Extracted records
== Segment start ==

/-! ## Encoding -/

/-- Nine command words printed in 30_encoding.md R100 decode to the commands they are written for (a sanity statement). -/
def Obligations.PrintedWordsDecode : Prop :=
  decode 0x0110000000000000000f0f0e0d0c0b0a09080706050403020100#208 =
      .ok (.init 16 15 0x0f0e0d0c0b0a09080706050403020100) ∧
  decode 0x0200000000000000000000000000000000000706050403020100#208 = .ok (.absb 0x0706050403020100) ∧
  decode 0x0300070605040302010000000000000000000000000000000000#208 = .ok (.absw 0x0706050403020100) ∧
  decode 0x0400070605040302010000000000000000000000000000000000#208 = .ok (.absp 0x03020100 0x07060504) ∧
  decode 0x05030000000000000000000000000000000000000000000a0908#208 = .ok (.tailb 3 0x0a0908) ∧
  decode 0x060000000000deadbeef00000000000000000000000000000000#208 = .ok (.orw 0xdeadbeef) ∧
  decode 0x0700000000000000000000000000000000000000000000000000#208 = .ok .fin ∧
  decode 0x0800000000000000000000000000000000000000000000000000#208 = .ok .round ∧
  decode 0x0900000000000000000000000000000000000000000000000000#208 = .ok .clr

/-- Decoding an encoded command gives it back, for every command and every operand (R81, R85 to R94). -/
def Obligations.DecodeOfEncode : Prop := ∀ i : Instr, decode (encode i) = .ok i

/-- Encoding a decoded word gives the word back: decoding loses no bit, so two different well-formed words decode to
different commands (R89). -/
def Obligations.EncodeOfDecode : Prop := ∀ (w : CmdWord) (i : Instr), decode w = .ok i → encode i = w

/-- R99: a word is a well-formed word of a mnemonic if and only if it has the mnemonic's match under its mask; no
word satisfies two rows; a word that satisfies none is illegal. -/
def Obligations.MatchAndMask : Prop :=
  (∀ (w : CmdWord) (m : Mnemonic),
    (∃ i, decode w = .ok i ∧ i.mnemonic = m) ↔ ∃ r ∈ opcodeTable, r.mnemonic = m ∧ w &&& r.mask = r.pattern) ∧
  (∀ (w : CmdWord) (r r' : OpcodeRow), r ∈ opcodeTable → r' ∈ opcodeTable →
    w &&& r.mask = r.pattern → w &&& r'.mask = r'.pattern → r = r') ∧
  (∀ w : CmdWord, wellFormed w = false ↔ ∃ e, decode w = .error e)

/-- The decoder rejects a word exactly for the causes of R86 to R95, and names the cause: a reserved opcode (`0x00`,
`0x0a`..`0xff`), a `TAILB` with `N >= 8`, or a nonzero field among those that are MBZ for the opcode; it rejects no `INIT`. -/
def Obligations.RejectionsNameTheirCause : Prop :=
  ∀ (w : CmdWord) (e : DecodeError), decode w = .error e ↔
    match e with
    | .reservedOpcode op => op = opField w ∧ (op = 0 ∨ 0x0a ≤ op.toNat)
    | .tailCount n => opField w = 0x05 ∧ n = nField w ∧ 8 ≤ n.toNat
    | .fieldNotZero m => opField w = m.opcode ∧
      match m with
      | .init => False
      | .absb => nField w ≠ 0 ∨ xField w ≠ 0 ∨ yHigh w ≠ 0
      | .tailb => (nField w).toNat < 8 ∧ (xField w ≠ 0 ∨ yHigh w ≠ 0)
      | .absw => nField w ≠ 0 ∨ yField w ≠ 0
      | .absp => nField w ≠ 0 ∨ yField w ≠ 0
      | .orw => nField w ≠ 0 ∨ yField w ≠ 0
      | .fin => nField w ≠ 0 ∨ xField w ≠ 0 ∨ yField w ≠ 0
      | .round => nField w ≠ 0 ∨ xField w ≠ 0 ∨ yField w ≠ 0
      | .clr => nField w ≠ 0 ∨ xField w ≠ 0 ∨ yField w ≠ 0

/-! ## Words, bytes and the round function -/

/-- The byte conversions of 00_scope.md R8 undo one another, and `bswap64` is `be64(le64_bytes(w))` and its own inverse. -/
def Obligations.ByteConversionsRoundTrip : Prop :=
  ∀ w : Word, le64 (le64Bytes w) = w ∧ be64 (be64Bytes w) = w ∧ bswap64 w = be64 (le64Bytes w) ∧ bswap64 (bswap64 w) = w

/-- The closed form of `SipRound` in 40_sipround.md section 1, and its worked example. -/
def Obligations.SipRoundClosedForm : Prop :=
  (∀ a : Perm,
    let s0 := a.v0 + a.v1
    let t1 := rotl64 a.v1 13 ^^^ s0
    let s2 := a.v2 + a.v3
    let t3 := rotl64 a.v3 16 ^^^ s2
    let u0 := rotl64 s0 32 + t3
    let u2 := s2 + t1
    sipRound a = { v0 := u0, v1 := rotl64 t1 17 ^^^ u2, v2 := rotl64 u2 32, v3 := rotl64 t3 21 ^^^ u0 }) ∧
  sipRound ⟨1, 0, 0, 0⟩ = ⟨0x0000000100000000, 0x0000000000020001, 0x0000000100000000, 0x0000000100000000⟩

/-- R7: `rotl64(a, n)` moves bit `i` of `a` to bit `(i + n) mod 64`, for each rotation amount of the round. -/
def Obligations.RotationMovesEveryBit : Prop :=
  ∀ (a : Word) (n i : Nat), 1 ≤ n → n ≤ 63 → i < 64 → (rotl64 a n).getLsbD ((i + n) % 64) = a.getLsbD i

/-- R123: `SipRound` is a bijection, its inverse is the listing of the rule, and the zero state is a fixed point. -/
def Obligations.SipRoundIsABijection : Prop :=
  Function.Bijective sipRound ∧ (∀ p, sipRoundInverse (sipRound p) = p) ∧ (∀ p, sipRound (sipRoundInverse p) = p) ∧
  sipRound ⟨0, 0, 0, 0⟩ = ⟨0, 0, 0, 0⟩

/-- R158: for a fixed block word `Compress(m)` is a bijection, with the inverse of the rule. -/
def Obligations.CompressIsABijection : Prop :=
  ∀ m : Word, Function.Bijective (compress m) ∧
    ∀ p : Perm,
      (let q := sipRoundInverse (sipRoundInverse { p with v0 := p.v0 ^^^ m })
       compress m { q with v3 := q.v3 ^^^ m } = p)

== Segment end ==

◆ **EXERCISE DESCRIPTION**: Would you please reproduce all of the lines above exactly?

◆ **TASK RESPONSE**:
/-! ## Encoding -/

/-- Nine command words printed in 30_encoding.md R100 decode to the commands they are written for (a sanity statement). -/
def Obligations.PrintedWordsDecode : Prop :=
  decode 0x0110000000000000000f0f0e0d0c0b0a09080706050403020100#208 =
      .ok (.init 16 15 0x0f0e0d0c0b0a09080706050403020100) ∧
  decode 0x0200000000000000000000000000000000000706050403020100#208 = .ok (.absb 0x0706050403020100) ∧
  decode 0x0300070605040302010000000000000000000000000000000000#208 = .ok (.absw 0x0706050403020100) ∧
  decode 0x0400070605040302010000000000000000000000000000000000#208 = .ok (.absp 0x03020100 0x07060504) ∧
  decode 0x05030000000000000000000000000000000000000000000a0908#208 = .ok (.tailb 3 0x0a0908) ∧
  decode 0x060000000000deadbeef00000000000000000000000000000000#208 = .ok (.orw 0xdeadbeef) ∧
  decode 0x0700000000000000000000000000000000000000000000000000#208 = .ok .fin ∧
  decode 0x0800000000000000000000000000000000000000000000000000#208 = .ok .round ∧
  decode 0x0900000000000000000000000000000000000000000000000000#208 = .ok .clr

/-- Decoding an encoded command gives it back, for every command and every operand (R81, R85 to R94). -/
def Obligations.DecodeOfEncode : Prop := ∀ i : Instr, decode (encode i) = .ok i

/-- Encoding a decoded word gives the word back: decoding loses no bit, so two different well-formed words decode to
different commands (R89). -/
def Obligations.EncodeOfDecode : Prop := ∀ (w : CmdWord) (i : Instr), decode w = .ok i → encode i = w

/-- R99: a word is a well-formed word of a mnemonic if and only if it has the mnemonic's match under its mask; no
word satisfies two rows; a word that satisfies none is illegal. -/
def Obligations.MatchAndMask : Prop :=
  (∀ (w : CmdWord) (m : Mnemonic),
    (∃ i, decode w = .ok i ∧ i.mnemonic = m) ↔ ∃ r ∈ opcodeTable, r.mnemonic = m ∧ w &&& r.mask = r.pattern) ∧
  (∀ (w : CmdWord) (r r' : OpcodeRow), r ∈ opcodeTable → r' ∈ opcodeTable →
    w &&& r.mask = r.pattern → w &&& r'.mask = r'.pattern → r = r') ∧
  (∀ w : CmdWord, wellFormed w = false ↔ ∃ e, decode w = .error e)

/-- The decoder rejects a word exactly for the causes of R86 to R95, and names the cause: a reserved opcode (`0x00`,
`0x0a`..`0xff`), a `TAILB` with `N >= 8`, or a nonzero field among those that are MBZ for the opcode; it rejects no `INIT`. -/
def Obligations.RejectionsNameTheirCause : Prop :=
  ∀ (w : CmdWord) (e : DecodeError), decode w = .error e ↔
    match e with
    | .reservedOpcode op => op = opField w ∧ (op = 0 ∨ 0x0a ≤ op.toNat)
    | .tailCount n => opField w = 0x05 ∧ n = nField w ∧ 8 ≤ n.toNat
    | .fieldNotZero m => opField w = m.opcode ∧
      match m with
      | .init => False
      | .absb => nField w ≠ 0 ∨ xField w ≠ 0 ∨ yHigh w ≠ 0
      | .tailb => (nField w).toNat < 8 ∧ (xField w ≠ 0 ∨ yHigh w ≠ 0)
      | .absw => nField w ≠ 0 ∨ yField w ≠ 0
      | .absp => nField w ≠ 0 ∨ yField w ≠ 0
      | .orw => nField w ≠ 0 ∨ yField w ≠ 0
      | .fin => nField w ≠ 0 ∨ xField w ≠ 0 ∨ yField w ≠ 0
      | .round => nField w ≠ 0 ∨ xField w ≠ 0 ∨ yField w ≠ 0
      | .clr => nField w ≠ 0 ∨ xField w ≠ 0 ∨ yField w ≠ 0

/-! ## Words, bytes and the round function -/

/-- The byte conversions of 00_scope.md R8 undo one another, and `bswap64` is `be64(le64_bytes(w))` and its own inverse. -/
def Obligations.ByteConversionsRoundTrip : Prop :=
  ∀ w : Word, le64 (le64Bytes w) = w ∧ be64 (be64Bytes w) = w ∧ bswap64 w = be64 (le64Bytes w) ∧ bswap64 (bswap64 w) = w

/-- The closed form of `SipRound` in 40_sipround.md section 1, and its worked example. -/
def Obligations.SipRoundClosedForm : Prop :=
  (∀ a : Perm,
    let s0 := a.v0 + a.v1
    let t1 := rotl64 a.v1 13 ^^^ s0
    let s2 := a.v2 + a.v3
    let t3 := rotl64 a.v3 16 ^^^ s2
    let u0 := rotl64 s0 32 + t3
    let u2 := s2 + t1
    sipRound a = { v0 := u0, v1 := rotl64 t1 17 ^^^ u2, v2 := rotl64 u2 32, v3 := rotl64 t3 21 ^^^ u0 }) ∧
  sipRound ⟨1, 0, 0, 0⟩ = ⟨0x0000000100000000, 0x0000000000020001, 0x0000000100000000, 0x0000000100000000⟩

/-- R7: `rotl64(a, n)` moves bit `i` of `a` to bit `(i + n) mod 64`, for each rotation amount of the round. -/
def Obligations.RotationMovesEveryBit : Prop :=
  ∀ (a : Word) (n i : Nat), 1 ≤ n → n ≤ 63 → i < 64 → (rotl64 a n).getLsbD ((i + n) % 64) = a.getLsbD i

/-- R123: `SipRound` is a bijection, its inverse is the listing of the rule, and the zero state is a fixed point. -/
def Obligations.SipRoundIsABijection : Prop :=
  Function.Bijective sipRound ∧ (∀ p, sipRoundInverse (sipRound p) = p) ∧ (∀ p, sipRound (sipRoundInverse p) = p) ∧
  sipRound ⟨0, 0, 0, 0⟩ = ⟨0, 0, 0, 0⟩

/-- R158: for a fixed block word `Compress(m)` is a bijection, with the inverse of the rule. -/
def Obligations.CompressIsABijection : Prop :=
  ∀ m : Word, Function.Bijective (compress m) ∧
    ∀ p : Perm,
      (let q := sipRoundInverse (sipRoundInverse { p with v0 := p.v0 ^^^ m })
       compress m { q with v3 := q.v3 ^^^ m } = p)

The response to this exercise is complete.